PROBLEM STATEMENT: When you reach the line with "(s.slcWrite a v).running" in the listing below, transcribe it and each line after it up to and including the line with "(s.slcWrite a v).dma", exactly and with nothing else.

DATASET RECORDS:
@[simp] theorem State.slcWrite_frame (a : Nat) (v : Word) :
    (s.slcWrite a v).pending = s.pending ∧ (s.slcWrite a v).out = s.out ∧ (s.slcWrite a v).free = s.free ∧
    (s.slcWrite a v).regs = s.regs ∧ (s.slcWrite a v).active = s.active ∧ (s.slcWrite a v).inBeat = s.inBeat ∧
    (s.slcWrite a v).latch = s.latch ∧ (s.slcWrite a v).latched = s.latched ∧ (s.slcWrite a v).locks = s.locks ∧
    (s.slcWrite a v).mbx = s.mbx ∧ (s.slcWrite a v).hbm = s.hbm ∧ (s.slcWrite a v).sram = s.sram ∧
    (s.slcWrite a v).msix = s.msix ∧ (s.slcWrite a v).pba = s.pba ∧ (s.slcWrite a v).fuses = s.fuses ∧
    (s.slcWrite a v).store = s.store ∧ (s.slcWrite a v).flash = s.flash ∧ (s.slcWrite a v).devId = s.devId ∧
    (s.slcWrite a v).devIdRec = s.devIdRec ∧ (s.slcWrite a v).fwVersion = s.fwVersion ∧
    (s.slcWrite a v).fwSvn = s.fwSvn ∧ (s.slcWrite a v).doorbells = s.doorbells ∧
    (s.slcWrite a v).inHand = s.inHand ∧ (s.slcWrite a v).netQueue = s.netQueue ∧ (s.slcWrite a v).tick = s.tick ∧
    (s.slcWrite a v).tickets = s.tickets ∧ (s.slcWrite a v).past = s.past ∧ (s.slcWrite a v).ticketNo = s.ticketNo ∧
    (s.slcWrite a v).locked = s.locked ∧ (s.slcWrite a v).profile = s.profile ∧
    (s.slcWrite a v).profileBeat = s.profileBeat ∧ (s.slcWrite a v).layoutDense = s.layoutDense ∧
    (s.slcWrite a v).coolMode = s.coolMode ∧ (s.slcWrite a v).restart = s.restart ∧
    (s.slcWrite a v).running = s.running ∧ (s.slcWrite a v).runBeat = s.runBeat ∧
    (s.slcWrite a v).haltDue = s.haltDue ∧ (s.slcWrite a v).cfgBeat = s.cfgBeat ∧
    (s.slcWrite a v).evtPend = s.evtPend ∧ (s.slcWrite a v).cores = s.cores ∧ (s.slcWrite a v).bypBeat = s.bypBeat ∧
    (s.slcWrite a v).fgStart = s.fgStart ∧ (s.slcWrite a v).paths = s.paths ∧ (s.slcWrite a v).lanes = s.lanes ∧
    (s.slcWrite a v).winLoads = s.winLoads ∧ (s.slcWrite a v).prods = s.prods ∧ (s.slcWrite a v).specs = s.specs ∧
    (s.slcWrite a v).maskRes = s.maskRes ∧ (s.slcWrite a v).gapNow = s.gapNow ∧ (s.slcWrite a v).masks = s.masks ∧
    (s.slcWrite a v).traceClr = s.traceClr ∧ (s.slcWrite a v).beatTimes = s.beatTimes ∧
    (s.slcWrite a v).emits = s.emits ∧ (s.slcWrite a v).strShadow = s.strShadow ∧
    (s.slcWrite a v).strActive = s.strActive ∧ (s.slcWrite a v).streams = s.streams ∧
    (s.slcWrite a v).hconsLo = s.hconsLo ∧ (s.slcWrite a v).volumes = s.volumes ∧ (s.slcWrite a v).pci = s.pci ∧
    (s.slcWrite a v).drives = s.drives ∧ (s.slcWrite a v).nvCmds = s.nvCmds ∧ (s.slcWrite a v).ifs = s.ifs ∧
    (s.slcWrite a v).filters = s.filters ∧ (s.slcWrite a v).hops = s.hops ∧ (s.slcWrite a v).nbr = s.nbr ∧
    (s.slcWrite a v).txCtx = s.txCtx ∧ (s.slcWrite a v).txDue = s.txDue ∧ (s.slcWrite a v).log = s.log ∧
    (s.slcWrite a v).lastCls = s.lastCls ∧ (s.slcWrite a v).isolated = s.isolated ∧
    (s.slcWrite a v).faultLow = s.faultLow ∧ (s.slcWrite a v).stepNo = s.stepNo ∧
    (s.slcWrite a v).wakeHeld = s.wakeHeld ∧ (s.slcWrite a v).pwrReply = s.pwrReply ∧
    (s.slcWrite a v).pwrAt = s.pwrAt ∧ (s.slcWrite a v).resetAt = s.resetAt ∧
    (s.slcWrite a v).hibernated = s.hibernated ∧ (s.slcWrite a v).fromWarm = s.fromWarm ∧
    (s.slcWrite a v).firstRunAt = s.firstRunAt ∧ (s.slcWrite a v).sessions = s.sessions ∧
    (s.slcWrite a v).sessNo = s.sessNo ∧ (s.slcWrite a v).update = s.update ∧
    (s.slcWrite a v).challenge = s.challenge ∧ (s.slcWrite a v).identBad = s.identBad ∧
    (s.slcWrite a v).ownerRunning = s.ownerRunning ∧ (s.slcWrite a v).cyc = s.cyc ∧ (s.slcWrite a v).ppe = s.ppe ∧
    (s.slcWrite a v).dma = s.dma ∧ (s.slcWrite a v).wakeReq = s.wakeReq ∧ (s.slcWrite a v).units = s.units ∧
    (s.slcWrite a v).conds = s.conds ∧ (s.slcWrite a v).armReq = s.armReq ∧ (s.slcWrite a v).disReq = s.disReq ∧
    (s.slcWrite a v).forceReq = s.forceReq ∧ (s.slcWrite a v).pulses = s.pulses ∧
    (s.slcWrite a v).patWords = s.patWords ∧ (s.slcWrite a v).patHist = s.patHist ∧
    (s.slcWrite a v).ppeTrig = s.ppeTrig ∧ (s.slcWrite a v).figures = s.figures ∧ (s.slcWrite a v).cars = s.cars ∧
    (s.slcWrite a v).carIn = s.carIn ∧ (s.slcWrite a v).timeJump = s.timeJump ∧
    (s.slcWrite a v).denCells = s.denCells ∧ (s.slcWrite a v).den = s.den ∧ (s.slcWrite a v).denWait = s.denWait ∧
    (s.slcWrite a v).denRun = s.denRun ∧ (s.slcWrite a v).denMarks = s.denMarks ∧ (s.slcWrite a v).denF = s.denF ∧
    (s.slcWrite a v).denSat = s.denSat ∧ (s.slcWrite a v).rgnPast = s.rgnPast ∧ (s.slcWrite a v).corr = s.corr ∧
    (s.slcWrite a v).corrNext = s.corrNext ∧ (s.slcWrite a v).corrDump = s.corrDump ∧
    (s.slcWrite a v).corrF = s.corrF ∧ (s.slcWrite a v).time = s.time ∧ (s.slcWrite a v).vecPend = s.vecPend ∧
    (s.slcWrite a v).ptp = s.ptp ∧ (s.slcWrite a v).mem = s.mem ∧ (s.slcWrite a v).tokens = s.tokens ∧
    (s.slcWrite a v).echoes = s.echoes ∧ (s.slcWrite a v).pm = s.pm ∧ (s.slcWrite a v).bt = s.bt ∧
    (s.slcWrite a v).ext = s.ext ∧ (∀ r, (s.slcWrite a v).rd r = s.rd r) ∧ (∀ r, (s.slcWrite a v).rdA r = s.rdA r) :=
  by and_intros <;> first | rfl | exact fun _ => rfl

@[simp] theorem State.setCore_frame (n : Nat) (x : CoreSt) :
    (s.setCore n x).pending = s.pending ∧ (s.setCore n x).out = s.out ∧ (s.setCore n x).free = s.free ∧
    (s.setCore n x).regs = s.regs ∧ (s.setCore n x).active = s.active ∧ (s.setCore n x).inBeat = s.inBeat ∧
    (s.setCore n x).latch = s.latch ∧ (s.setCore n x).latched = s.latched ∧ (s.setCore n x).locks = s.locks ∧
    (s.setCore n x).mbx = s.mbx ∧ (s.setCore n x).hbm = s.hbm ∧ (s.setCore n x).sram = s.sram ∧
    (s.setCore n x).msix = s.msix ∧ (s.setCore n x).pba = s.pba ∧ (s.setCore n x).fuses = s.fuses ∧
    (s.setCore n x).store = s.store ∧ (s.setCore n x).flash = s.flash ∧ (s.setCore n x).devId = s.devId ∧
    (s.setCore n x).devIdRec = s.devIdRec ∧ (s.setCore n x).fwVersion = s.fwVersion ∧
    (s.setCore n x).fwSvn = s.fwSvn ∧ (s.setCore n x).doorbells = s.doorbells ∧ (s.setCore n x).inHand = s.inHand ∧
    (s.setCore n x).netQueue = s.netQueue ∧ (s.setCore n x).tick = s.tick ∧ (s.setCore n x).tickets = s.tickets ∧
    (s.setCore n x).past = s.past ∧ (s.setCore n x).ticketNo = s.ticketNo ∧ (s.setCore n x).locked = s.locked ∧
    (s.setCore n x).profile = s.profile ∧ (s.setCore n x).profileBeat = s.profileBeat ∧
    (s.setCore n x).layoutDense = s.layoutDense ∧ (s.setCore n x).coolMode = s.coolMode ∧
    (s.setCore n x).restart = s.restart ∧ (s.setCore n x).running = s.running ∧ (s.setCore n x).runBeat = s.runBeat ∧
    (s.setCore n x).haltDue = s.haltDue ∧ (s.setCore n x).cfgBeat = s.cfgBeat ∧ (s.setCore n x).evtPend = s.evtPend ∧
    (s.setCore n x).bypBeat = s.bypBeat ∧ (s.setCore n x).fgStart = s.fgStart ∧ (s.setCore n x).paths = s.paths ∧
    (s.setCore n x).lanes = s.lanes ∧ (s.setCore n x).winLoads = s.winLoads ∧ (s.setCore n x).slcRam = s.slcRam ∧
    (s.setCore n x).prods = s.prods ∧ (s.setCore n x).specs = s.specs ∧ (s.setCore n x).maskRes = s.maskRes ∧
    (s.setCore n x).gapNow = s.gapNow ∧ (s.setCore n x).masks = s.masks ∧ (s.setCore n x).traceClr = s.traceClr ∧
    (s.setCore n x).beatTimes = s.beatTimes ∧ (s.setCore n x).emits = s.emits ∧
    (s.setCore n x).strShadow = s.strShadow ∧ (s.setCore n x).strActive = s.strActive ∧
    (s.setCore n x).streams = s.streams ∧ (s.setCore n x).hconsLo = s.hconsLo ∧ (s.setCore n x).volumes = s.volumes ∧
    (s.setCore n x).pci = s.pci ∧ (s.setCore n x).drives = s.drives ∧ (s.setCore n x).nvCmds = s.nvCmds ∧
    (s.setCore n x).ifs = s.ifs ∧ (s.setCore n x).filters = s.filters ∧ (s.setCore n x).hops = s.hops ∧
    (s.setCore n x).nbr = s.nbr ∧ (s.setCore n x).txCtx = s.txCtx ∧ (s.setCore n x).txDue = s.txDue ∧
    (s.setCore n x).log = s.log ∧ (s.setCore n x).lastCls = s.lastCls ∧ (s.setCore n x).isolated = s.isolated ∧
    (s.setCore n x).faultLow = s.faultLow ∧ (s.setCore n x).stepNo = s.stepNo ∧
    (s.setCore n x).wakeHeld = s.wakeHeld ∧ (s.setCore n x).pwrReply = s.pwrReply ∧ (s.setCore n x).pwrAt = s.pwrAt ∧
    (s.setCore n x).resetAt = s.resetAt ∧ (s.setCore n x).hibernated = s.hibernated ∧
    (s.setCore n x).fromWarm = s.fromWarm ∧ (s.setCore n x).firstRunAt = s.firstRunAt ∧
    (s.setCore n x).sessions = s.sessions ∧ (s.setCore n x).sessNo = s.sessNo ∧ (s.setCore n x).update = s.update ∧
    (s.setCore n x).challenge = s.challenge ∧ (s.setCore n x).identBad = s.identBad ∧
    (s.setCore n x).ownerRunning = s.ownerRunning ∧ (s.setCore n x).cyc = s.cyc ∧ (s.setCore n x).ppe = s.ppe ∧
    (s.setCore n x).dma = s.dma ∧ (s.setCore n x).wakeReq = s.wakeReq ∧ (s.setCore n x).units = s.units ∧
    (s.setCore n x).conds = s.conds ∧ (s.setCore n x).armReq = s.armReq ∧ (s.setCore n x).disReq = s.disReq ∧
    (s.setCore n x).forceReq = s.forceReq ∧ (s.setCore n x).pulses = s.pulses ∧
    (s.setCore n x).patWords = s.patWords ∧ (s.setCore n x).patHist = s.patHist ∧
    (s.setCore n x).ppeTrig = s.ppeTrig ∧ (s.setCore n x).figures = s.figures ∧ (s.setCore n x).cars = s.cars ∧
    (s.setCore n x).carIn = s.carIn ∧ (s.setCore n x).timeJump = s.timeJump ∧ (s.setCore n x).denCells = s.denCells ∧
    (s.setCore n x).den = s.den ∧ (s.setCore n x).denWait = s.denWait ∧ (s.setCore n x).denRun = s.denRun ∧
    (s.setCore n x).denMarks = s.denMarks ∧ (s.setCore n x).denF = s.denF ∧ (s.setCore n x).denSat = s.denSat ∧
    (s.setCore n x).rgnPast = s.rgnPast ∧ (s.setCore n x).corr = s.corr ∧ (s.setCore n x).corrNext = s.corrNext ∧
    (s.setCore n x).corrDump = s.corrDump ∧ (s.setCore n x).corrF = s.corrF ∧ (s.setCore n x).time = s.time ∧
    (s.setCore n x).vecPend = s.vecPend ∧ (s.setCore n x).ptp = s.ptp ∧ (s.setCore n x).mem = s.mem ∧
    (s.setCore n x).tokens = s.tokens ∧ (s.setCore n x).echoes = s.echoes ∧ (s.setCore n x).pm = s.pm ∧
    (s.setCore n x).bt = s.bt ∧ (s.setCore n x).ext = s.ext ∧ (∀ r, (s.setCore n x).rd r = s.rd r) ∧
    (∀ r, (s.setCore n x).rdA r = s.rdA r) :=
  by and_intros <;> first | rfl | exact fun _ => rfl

ANSWER SECTION:
    (s.slcWrite a v).running = s.running ∧ (s.slcWrite a v).runBeat = s.runBeat ∧
    (s.slcWrite a v).haltDue = s.haltDue ∧ (s.slcWrite a v).cfgBeat = s.cfgBeat ∧
    (s.slcWrite a v).evtPend = s.evtPend ∧ (s.slcWrite a v).cores = s.cores ∧ (s.slcWrite a v).bypBeat = s.bypBeat ∧
    (s.slcWrite a v).fgStart = s.fgStart ∧ (s.slcWrite a v).paths = s.paths ∧ (s.slcWrite a v).lanes = s.lanes ∧
    (s.slcWrite a v).winLoads = s.winLoads ∧ (s.slcWrite a v).prods = s.prods ∧ (s.slcWrite a v).specs = s.specs ∧
    (s.slcWrite a v).maskRes = s.maskRes ∧ (s.slcWrite a v).gapNow = s.gapNow ∧ (s.slcWrite a v).masks = s.masks ∧
    (s.slcWrite a v).traceClr = s.traceClr ∧ (s.slcWrite a v).beatTimes = s.beatTimes ∧
    (s.slcWrite a v).emits = s.emits ∧ (s.slcWrite a v).strShadow = s.strShadow ∧
    (s.slcWrite a v).strActive = s.strActive ∧ (s.slcWrite a v).streams = s.streams ∧
    (s.slcWrite a v).hconsLo = s.hconsLo ∧ (s.slcWrite a v).volumes = s.volumes ∧ (s.slcWrite a v).pci = s.pci ∧
    (s.slcWrite a v).drives = s.drives ∧ (s.slcWrite a v).nvCmds = s.nvCmds ∧ (s.slcWrite a v).ifs = s.ifs ∧
    (s.slcWrite a v).filters = s.filters ∧ (s.slcWrite a v).hops = s.hops ∧ (s.slcWrite a v).nbr = s.nbr ∧
    (s.slcWrite a v).txCtx = s.txCtx ∧ (s.slcWrite a v).txDue = s.txDue ∧ (s.slcWrite a v).log = s.log ∧
    (s.slcWrite a v).lastCls = s.lastCls ∧ (s.slcWrite a v).isolated = s.isolated ∧
    (s.slcWrite a v).faultLow = s.faultLow ∧ (s.slcWrite a v).stepNo = s.stepNo ∧
    (s.slcWrite a v).wakeHeld = s.wakeHeld ∧ (s.slcWrite a v).pwrReply = s.pwrReply ∧
    (s.slcWrite a v).pwrAt = s.pwrAt ∧ (s.slcWrite a v).resetAt = s.resetAt ∧
    (s.slcWrite a v).hibernated = s.hibernated ∧ (s.slcWrite a v).fromWarm = s.fromWarm ∧
    (s.slcWrite a v).firstRunAt = s.firstRunAt ∧ (s.slcWrite a v).sessions = s.sessions ∧
    (s.slcWrite a v).sessNo = s.sessNo ∧ (s.slcWrite a v).update = s.update ∧
    (s.slcWrite a v).challenge = s.challenge ∧ (s.slcWrite a v).identBad = s.identBad ∧
    (s.slcWrite a v).ownerRunning = s.ownerRunning ∧ (s.slcWrite a v).cyc = s.cyc ∧ (s.slcWrite a v).ppe = s.ppe ∧
    (s.slcWrite a v).dma = s.dma ∧ (s.slcWrite a v).wakeReq = s.wakeReq ∧ (s.slcWrite a v).units = s.units ∧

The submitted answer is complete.